Unfortunately, interviewers do not have much access to advice on how to conduct effective interviews.

Not only are bad recruitment decisions, which start with an unreliable interview process, costly but may also be regarded as discriminatory in terms of labour legislation.

Here are a few guidelines to assist in correctly aligning interviewing with your recruitment and selection process.

Review the candidate’s CV before the interview. It saves time and shows the candidate you are prepared. It also allows you to highlight concerns and focus areas to address during the interview.

Be punctual and extend courtesies to the candidate on arrival, such as asking if they have been offered a cup of tea and finding out if they had difficulty locating your premises / are enjoying the hot weather. This should also be adapted for online interviews. Always make the candidate feel comfortable. Start an interview off with a relevant personal story or “ice breaker” / anecdote. Find mutual interests in their CV to initiate the discussion.

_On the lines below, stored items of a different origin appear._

/-- MOV copies all 64 bits: the row's width changes are none (R71). -/
theorem movRow_value (d a : Reg) (p : Slot) : AluRow.value ⟨d, a, a, .w64, 2, fun _ x _ => x⟩ p = p.getX a := by
  simp [AluRow.value, widthBits]

/-- Absolute value, negation, counts, reversal and SEXT at width w; MOV at 64 bits. -/
theorem exec_unaryRow {i : Instr} {k : AluRow} {s : State} (hk : unaryRow i = some k) (hr : s.ready i = true) :
    exec i s = .next ((s.writeX k.d (k.value s.me) k.latency).advance) := by
  cases i with
  | abs => exact alu1_row hk hr fun w h a _ => alu_abs w h a
  | neg => exact alu1_row hk hr fun w _ a _ => alu_neg w a
  | clz => exact alu1_row hk hr fun w _ a _ => congrArg _ (alu_clz w a)
  | ctz => exact alu1_row hk hr fun w _ a _ => congrArg _ (alu_ctz w a)
  | popc => exact alu1_row hk hr fun w _ a _ => congrArg _ (alu_popc w a)
  | brev => exact alu1_row hk hr fun w _ a _ => alu_brev w a
  | sext => exact alu1_row hk hr fun w _ a _ => ofNat_self w a
  | mov d a => cases hk; rw [movRow_value]; exact congrArg _ (gate_ready _ _ _ hr)
  | _ => cases hk

/-- Settles O1: the three tables together are the rows of R64 to R69 and R71. -/
theorem integerResults : Obligations.IntegerResults := by
  unfold Obligations.IntegerResults
  rintro i k s (hk | hk | hk) hr
  · exact exec_arithRow hk hr
  · exact exec_shiftRow hk hr
  · exact exec_unaryRow hk hr

/-! ## Immediates, SEL, ZEXT and MOVW (R68, R71, R73, R74, R77) -/

theorem shiftLeft_eq_ofNat (x : Word) (k : Nat) : x <<< k = BitVec.ofNat 64 (x.toNat * 2 ^ k) :=
  BitVec.eq_of_toNat_eq (by rw [BitVec.toNat_shiftLeft, BitVec.toNat_ofNat, Nat.shiftLeft_eq])

theorem ushiftRight_eq_ofNat (x : Word) (k : Nat) : x >>> k = BitVec.ofNat 64 (x.toNat / 2 ^ k) := by
  rw [← Nat.shiftRight_eq_div_pow, ← BitVec.toNat_ushiftRight, BitVec.ofNat_toNat, BitVec.setWidth_eq]

theorem sshiftRight_eq_ofInt (x : Word) (k : Nat) : x.sshiftRight k = BitVec.ofInt 64 (x.toInt / (2 ^ k : Nat)) := by
  rw [BitVec.sshiftRight, Int.shiftRight_eq_div_pow]

theorem zext_eq (w : Nat) (x : Word) : zext w x.toNat = (x.setWidth w).zeroExtend 64 := by
  rw [zext, mod_toNat, BitVec.ofNat_toNat]
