-- ==== Sys2Proof/Machine/Sparse.lean ====
section
/-! DEFINITION. Sparse tables of plain data: a list of (key, value) pairs in one canonical form (keys strictly rising,
no entry equal to what an unlisted key reads as), with the one read and the one write every store of the model uses. -/

namespace Sys2Proof.Machine

/-- A sparse table; a key that is not listed reads as the default function's value. -/
abbrev Table (α : Type) := List (Nat × α)

/-- The value at key `k`. -/
def tget {α : Type} (d : Nat → α) : Table α → Nat → α
  | [], k => d k
  | (a, v) :: t, k => if k = a then v else tget d t k

/-- Insertion of a pair before the first larger key. -/
def tins {α : Type} (k : Nat) (v : α) : Table α → Table α
  | [] => [(k, v)]
  | (a, w) :: t => if k < a then (k, v) :: (a, w) :: t else (a, w) :: tins k v t

/-- The table without key `k`. -/
def tdel {α : Type} (k : Nat) : Table α → Table α
  | [] => []
  | (a, w) :: t => if a = k then tdel k t else (a, w) :: tdel k t

/-- The table with value `v` at key `k`; writing the default removes the entry. -/
def tput {α : Type} [DecidableEq α] (d : Nat → α) (t : Table α) (k : Nat) (v : α) : Table α :=
  if v = d k then tdel k t else tins k v (tdel k t)

/-- Keys strictly rising from above `lo`, and no default entry. -/
def twfFrom {α : Type} [DecidableEq α] (d : Nat → α) : Option Nat → Table α → Bool
  | _, [] => true
  | lo, (a, v) :: t => (match lo with | none => true | some l => decide (l < a)) && decide (v ≠ d a) &&
      twfFrom d (some a) t

/-- The canonical form. -/
def twf {α : Type} [DecidableEq α] (d : Nat → α) (t : Table α) : Bool := twfFrom d none t

/-- Bits [hi:lo] of a word. -/
def fget (w : Word) (hi lo : Nat) : Nat := w.toNat / 2 ^ lo % 2 ^ (hi + 1 - lo)

/-- The mask of bits [hi:lo]. -/
def fmask (hi lo : Nat) : Word := BitVec.ofNat 64 ((2 ^ (hi + 1 - lo) - 1) * 2 ^ lo)

/-- The word with bits [hi:lo] replaced by the low bits of `v`. -/
def fset (w : Word) (hi lo : Nat) (v : Nat) : Word :=
  (w &&& ~~~ fmask hi lo) ||| BitVec.ofNat 64 (v % 2 ^ (hi + 1 - lo) * 2 ^ lo)

/-- A Bool as a number. -/
def b2n (b : Bool) : Nat := if b then 1 else 0

/-- `n` bytes of a number, little-endian (R6). -/
def leBytes : Nat → Nat → List Byte
  | 0, _ => []
  | n + 1, v => BitVec.ofNat 8 v :: leBytes n (v / 256)

/-- The number that a list of bytes spells, little-endian (R6). -/
def leNat : List Byte → Nat
  | [] => 0
  | b :: t => b.toNat + 256 * leNat t

/-- The first position of a list's element that satisfies a test. -/
def firstIdx {α : Type} (p : α → Bool) : List α → Nat → Option Nat
  | [], _ => none
  | a :: t, i => if p a then some i else firstIdx p t (i + 1)

/-- The list with position `i` changed. -/
def updAt {α : Type} (i : Nat) (f : α → α) (l : List α) : List α :=
  match l, i with
  | [], _ => []
  | a :: t, 0 => f a :: t
  | a :: t, j + 1 => a :: updAt j f t

/-- The element at position `i`, or a given one. -/
def atD {α : Type} (l : List α) (i : Nat) (d : α) : α := (l[i]?).getD d

/-- Exact rounding of a quotient to the nearest integer, halves away from zero (R111). -/
def roundDiv (a b : Int) : Int :=
  if b = 0 then 0 else
  let n := if b < 0 then -a else a
  let m := if b < 0 then -b else b
  if 0 ≤ n then (2 * n + m) / (2 * m) else -((2 * (-n) + m) / (2 * m))

/-- Integer square root by bisection on bits: the largest r with r*r ≤ n, over `b` bits. -/
def isqrtBits : Nat → Nat → Nat → Nat
  | 0, _, r => r
  | b + 1, n, r => let c := r + 2 ^ b
                   if c * c ≤ n then isqrtBits b n c else isqrtBits b n r

/-- The integer nearest to the square root of p/q, halves away from zero: the r with (2r-1)^2 q ≤ 4p < (2r+1)^2 q. -/
def roundSqrt (p q : Nat) : Nat :=
  if q = 0 then 0 else
  let r2 := isqrtBits 200 (4 * p / q) 0
  (r2 + 1) / 2

end Sys2Proof.Machine
end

Introduce yourself and the members of the panel, if any. Give names, surnames and designations. It is beneficial to provide the candidate with the panel details before the interview. Explain how you fit into the organisation and if the role reports into you or one of the panel members.

Outline the interview structure for the candidate. Give a brief description of the company, the department and why the role is available. Briefly explain whether it is a replacement or new role and what your expectations are from the candidate. Outline challenges you have been experiencing with the role or the candidates you may have already met. It is a good idea to ask the candidate what they know about your company. Tell the candidate they are welcome to ask questions during and/or at the end of the interview.

Ask behavioural questions with specific examples relating to the job. Avoid asking questions that require a one word or ‘yes’ or ‘no’ response. Let the candidate do most of the talking. Keep all your questions job related and do not ask questions that may be deemed to be discriminatory, such as, “do you plan to have children?”, “do you belong to a trade union?” or “did you watch the rugby on Saturday?”

Look out for non-verbal gestures such as body language, tone of voice, manners, how the candidate is dressed.

Always provide feedback as soon as possible after the interview.